Sinusitis: Putting It All Together

Here is a summary of the important facts and information related to sinusitis:

  • Sinusitis is a common condition, usually easily treated, in which swelling blocks the opening of the sinuses through which mucus drains into the nose.
  • When mucus drainage is blocked, the result can be a feeling of pressure and pain, often accompanied by other symptoms such as fever and postnasal drip.
  • Sinusitis affects all age groups, but smokers and people with allergies or asthma are most likely to develop it.
  • Often starting as a cold, acute sinusitis typically lasts no more than 30 days and can be quite painful. Chronic sinusitis, on the other hand, can last much longer, but is usually more annoying than painful.

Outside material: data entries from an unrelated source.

theorem unmoved_pclRec (s : State) (p : Nat) (b : List Byte) : Unmoved s (pclRec s p b) := by
  refine unmoved_of (by rw [pclRec_eq]) ?_
  unfold pclRec
  split
  · exact aside_emitRec ..
  · refine ⟨rfl, rfl, fun q => ?_, fun _ => rfl⟩
    rw [getPcl_modPcl]
    split
    next h => rw [h]
    · rfl

theorem unmoved_noteAllEnds (s : State) : Unmoved s (noteAllEnds s) := by
  unfold noteAllEnds
  refine unmoved_foldl (fun u w => ?_) _ s
  split
  · exact .refl u
  · unfold noteEnds
    refine unmoved_of rfl ⟨rfl, rfl, fun _ => rfl, fun v => ?_⟩
    rw [getWin_modWin]
    split
    next h => rw [h]
    · rfl

theorem unmoved_far (s : State) (x : Far) : Unmoved s { s with far := x } := unmoved_of rfl (aside_of rfl rfl rfl)

theorem unmoved_nextFaultRec (s : State) (p : Nat) : Unmoved s (nextFaultRec s p) := by
  unfold nextFaultRec
  split
  · exact .refl s
  · split
    · exact .refl s
    · split
      · exact .refl s
      · exact ((unmoved_far s _).trans (unmoved_bump ..)).trans (unmoved_pclRec ..)

theorem unmoved_dropFault (s : State) (f : FaultReq → Bool) : Unmoved s (dropFault s f) := by
  unfold dropFault
  dsimp only
  exact (unmoved_far s _).trans (unmoved_foldl (fun u p => unmoved_foldl (fun v _ => unmoved_nextFaultRec v p) _ u) _ _)

theorem unmoved_dropWaits (s : State) (c k : Nat) : Unmoved s (dropWaits s c k) := unmoved_of rfl (aside_of rfl rfl rfl)

theorem unmoved_dropCairnFault (s : State) (c k : Nat) : Unmoved s (dropCairnFault s c k) := by
  unfold dropCairnFault
  split
  · exact unmoved_modCore s c fun _ => rfl
  · exact .refl s

theorem unmoved_modPortF (s : State) (q : Nat) (f : FarPort → FarPort) : Unmoved s (modPortF s q f) := unmoved_far s _

theorem unmoved_dropFlits (s : State) (f : FlitFor → Bool) : Unmoved s (dropFlits s f) := by
  unfold dropFlits
  dsimp only
  refine Unmoved.trans ?_ (unmoved_foldl (fun u q => unmoved_modPortF u q _) _ _)
  exact unmoved_of rfl (aside_of rfl rfl rfl)

theorem unmoved_modChan (s : State) (c ch : Nat) (f : Chan → Chan) : Unmoved s (modChan s c ch f) := unmoved_modCore s c fun _ => rfl

theorem unmoved_endLaunch (s : State) (c k : Nat) : Unmoved s (endLaunch s c k) := by
  unfold endLaunch
  split
  · exact .refl s
  · split
    · unfold dropLaunch
      dsimp only
      split
      · refine Unmoved.trans ?_ (unmoved_modChan ..)
        exact unmoved_modCore s c fun _ => rfl
      · exact unmoved_modCore s c fun _ => rfl
    · exact unmoved_modCore s c fun _ => rfl

/-! ### One context's reset begins -/

/-- The context is being reset, or is IDLE. -/
def Ctx.quelled (y : Ctx) : Prop := y.st = .idle ∨ y.resetting = true

/-- A reset has begun. -/
def Ctx.stopped (y : Ctx) : Ctx :=
  { y with resetting := true, wait := .none, heldSt := [], st := if y.st = .idle then .idle else .waiting }

theorem beginCtxReset_stops (s : State) (c k : Nat) : ((getCtx s c k).resetting = true ∧ beginCtxReset s c k = s) ∨
    ∃ u, Unmoved s u ∧ beginCtxReset s c k = modCtx u c k Ctx.stopped := by
  unfold beginCtxReset
  split
  next h => exact .inl ⟨h, rfl⟩
  · refine .inr ⟨_, ?_, rfl⟩
    have h1 := unmoved_noteAllEnds s
    generalize noteAllEnds s = a at h1
    have h2 := (h1.trans (unmoved_dropFault a (FaultReq.ofCtx (getCairn a c).owner c k))).trans (unmoved_dropWaits _ c k)
    generalize dropWaits (dropFault a (FaultReq.ofCtx (getCairn a c).owner c k)) c k = b at h2
    have h3 := ((h2.trans (unmoved_dropCairnFault b c k)).trans (unmoved_endLaunch _ c k)).trans (unmoved_dropFlits _ (FlitFor.byCtx c k))
    generalize dropFlits (endLaunch (dropCairnFault b c k) c k) (FlitFor.byCtx c k) = d at h3
    exact ((h3.trans (unmoved_modChan ..)).trans (unmoved_modChan ..)).trans (unmoved_modCore _ c fun _ => rfl)

theorem Unmoved.ctx {s t : State} (h : Unmoved s t) (n k : Nat) : (getSite t n).ctx k = (getSite s n).ctx k := by
  unfold Site.ctx
  rw [h.ctxs]

/-- A context of a site after one context of a core has changed. -/
theorem ctx_modCtx (s : State) (c k : Nat) (f : Ctx → Ctx) (n j : Nat) : (getSite (modCtx s c k f) n).ctx j =
    if n = csite s c ∧ j = k then f ((getSite s n).ctx j) else (getSite s n).ctx j := by
  unfold modCtx
  rw [getSite_modCore]
  by_cases hn : n = csite s c
  · rw [if_pos hn, hn]
    unfold Site.ctx Site.modCtx
    rw [sget_smod]
    by_cases hj : j = k
    · rw [if_pos hj, if_pos ⟨rfl, hj⟩, hj]
    · rw [if_neg hj, if_neg fun h => hj h.2]
  · rw [if_neg hn, if_neg fun h => hn h.1]

/-- What a step of an abandonment leaves of the contexts: what was IDLE is IDLE, what was quelled is quelled. -/
structure Quells (s t : State) : Prop where
  aside : Aside s t
  idle : ∀ n k, ((getSite s n).ctx k).st = .idle → ((getSite t n).ctx k).st = .idle
  quelled : ∀ n k, ((getSite s n).ctx k).quelled → ((getSite t n).ctx k).quelled

theorem Quells.refl (s : State) : Quells s s := ⟨.refl s, fun _ _ h => h, fun _ _ h => h⟩

theorem Quells.trans {s t u : State} (h : Quells s t) (k : Quells t u) : Quells s u :=
  ⟨h.aside.trans k.aside, fun n j hs => k.idle n j (h.idle n j hs), fun n j hs => k.quelled n j (h.quelled n j hs)⟩

theorem Unmoved.quells {s t : State} (h : Unmoved s t) : Quells s t :=
  ⟨h.aside, fun n k hs => by rw [h.ctx]; exact hs, fun n k hs => by rw [h.ctx]; exact hs⟩

theorem quells_modCtx (s : State) (c k : Nat) {f : Ctx → Ctx} (hi : ∀ y, y.st = .idle → (f y).st = .idle) (hq : ∀ y, y.quelled → (f y).quelled) :
    Quells s (modCtx s c k f) := by
  refine ⟨aside_modCore .., fun n j hs => ?_, fun n j hs => ?_⟩
  · rw [ctx_modCtx]
    split
    · exact hi _ hs
    · exact hs
  · rw [ctx_modCtx]
    split
    · exact hq _ hs
    · exact hs

theorem stopped_idle (y : Ctx) (h : y.st = .idle) : y.stopped.st = .idle := if_pos h

theorem beginCtxReset_quells (s : State) (c k : Nat) : Quells s (beginCtxReset s c k) ∧
    ((getSite (beginCtxReset s c k) (csite s c)).ctx k).quelled := by
  rcases beginCtxReset_stops s c k with ⟨hr, he⟩ | ⟨u, hu, he⟩
  · rw [he]
    exact ⟨.refl s, .inr hr⟩
  · rw [he]
    refine ⟨hu.quells.trans (quells_modCtx u c k stopped_idle fun _ _ => .inr rfl), ?_⟩
    rw [ctx_modCtx, if_pos ⟨(hu.aside.csite c).symm, rfl⟩]
    exact .inr rfl

/-! ### One context's reset ends -/

theorem becomeIdle_idles (s : State) (c k : Nat) : Quells s (becomeIdle s c k) := by
  have hctx (n j : Nat) : (getSite (becomeIdle s c k) n).ctx j = if n = csite s c ∧ j = k then
      { (getSite s n).ctx j with st := .idle, wait := .none, valloc := 0, town := 0, ended := true } else (getSite s n).ctx j := by
    unfold becomeIdle
    rw [getSite_modCore]
    by_cases hn : n = csite s c
    · rw [if_pos hn, hn]
      dsimp only
      unfold Site.ctx Site.modCtx
      dsimp only
      rw [sget_smod]
      by_cases hj : j = k
      · rw [if_pos hj, if_pos ⟨rfl, hj⟩, hj]
      · rw [if_neg hj, if_neg fun h => hj h.2]
    · rw [if_neg hn, if_neg fun h => hn h.1]
  refine ⟨aside_modCore .., fun n j hs => ?_, fun n j hs => ?_⟩
  · rw [hctx]
    split
    · rfl
    · exact hs
  · rw [hctx]
    split
    · exact .inl rfl
    · exact hs

/-- Of a context only what its launch waits for is written. -/
theorem refreshLaunches_ctx (x : Site) (k : Nat) : ∃ u, (refreshLaunches x).ctx k = { x.ctx k with ustat := u } := by
  unfold refreshLaunches
  dsimp only
  refine List.foldlRecOn (motive := fun y : Site => ∃ u, y.ctx k = { x.ctx k with ustat := u }) _ _ ⟨(x.ctx k).ustat, rfl⟩ fun y hy l _ => ?_
  obtain ⟨u, hu⟩ := hy
  unfold Site.ctx Site.modCtx at *
  dsimp only
  rw [sget_smod]
  split
  next h => rw [← h, hu]; exact ⟨_, rfl⟩
  · exact ⟨u, hu⟩

/-- A core has no context that a wake concerns. -/
def CoreQuelled (s : State) (n : Nat) : Prop := ∀ k, k < 4 → ((getSite s n).ctx k).quelled

theorem wakeCtx_quelled {s : State} {c k : Nat} (h : (getCtx s c k).quelled) : wakeCtx c s k = s := by
  refine if_neg fun hc => ?_
  obtain ⟨hst, hr, -⟩ := hc
  rcases h with hi | hr'
  · rw [hi] at hst
    rcases hst with hst | hst <;> cases hst
  · rw [hr'] at hr
    cases hr

theorem wake_quells {s : State} {c : Nat} (h : CoreQuelled s (csite s c)) : Quells s (wake s c) := by
  have hr : Quells s (modCore s c refreshLaunches) := by
    have hctx (n k : Nat) : ∃ u, (getSite (modCore s c refreshLaunches) n).ctx k = { (getSite s n).ctx k with ustat := u } := by
      rw [getSite_modCore]
      split
      next hn => rw [hn]; exact refreshLaunches_ctx ..
      · exact ⟨_, rfl⟩
    refine ⟨aside_modCore .., fun n k hs => ?_, fun n k hs => ?_⟩
    · obtain ⟨u, hu⟩ := hctx n k
      rw [hu]
      exact hs
    · obtain ⟨u, hu⟩ := hctx n k
      rw [hu]
      exact hs
  have hstay : ∀ k ∈ List.range 4 ++ List.range 4, wakeCtx c (modCore s c refreshLaunches) k = modCore s c refreshLaunches := by
    intro k hk
    have hk4 : k < 4 := by simpa using hk
    exact wakeCtx_quelled (hr.quelled _ k (h k hk4))
  unfold wake
  split
  · have hfold : (List.range 4 ++ List.range 4).foldl (wakeCtx c) (modCore s c refreshLaunches) = modCore s c refreshLaunches :=
      List.foldlRecOn (motive := fun t => t = modCore s c refreshLaunches) _ _ rfl fun t ht k hk => by rw [ht]; exact hstay k hk
    rw [hfold]
    exact hr
  · exact .refl s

  • Sinusitis symptoms often mimic cold symptoms. If there is a fever, yellow or green nasal discharge, or if cold symptoms do not subside within 10 days, an infection is most likely present, and a doctor should be consulted immediately.
  • A doctor will diagnose sinusitis by taking a detailed medical history, discussing symptoms, and tapping or massaging sinus areas of the face. The doctor also may order breathing capacity tests or use an endoscope to see inside the sinuses.
  • Treatments for sinusitis include antibiotics, antihistamines, decongestant nasal sprays, steroid nasal sprays, saline nasal sprays or douches, cromolyn sodium nasal spray, allergy shots, and surgery.
  • A doctor will not recommend surgery unless symptoms have been chronic or frequent over a period of time without responding to medication, or are especially severe.
  • Decongestant nasal sprays and antihistamines should be taken for no more than a few days.
  • Steps should be taken to prevent recurrences of sinusitis so that it does not become chronic, which can cause damage to nasal tissue.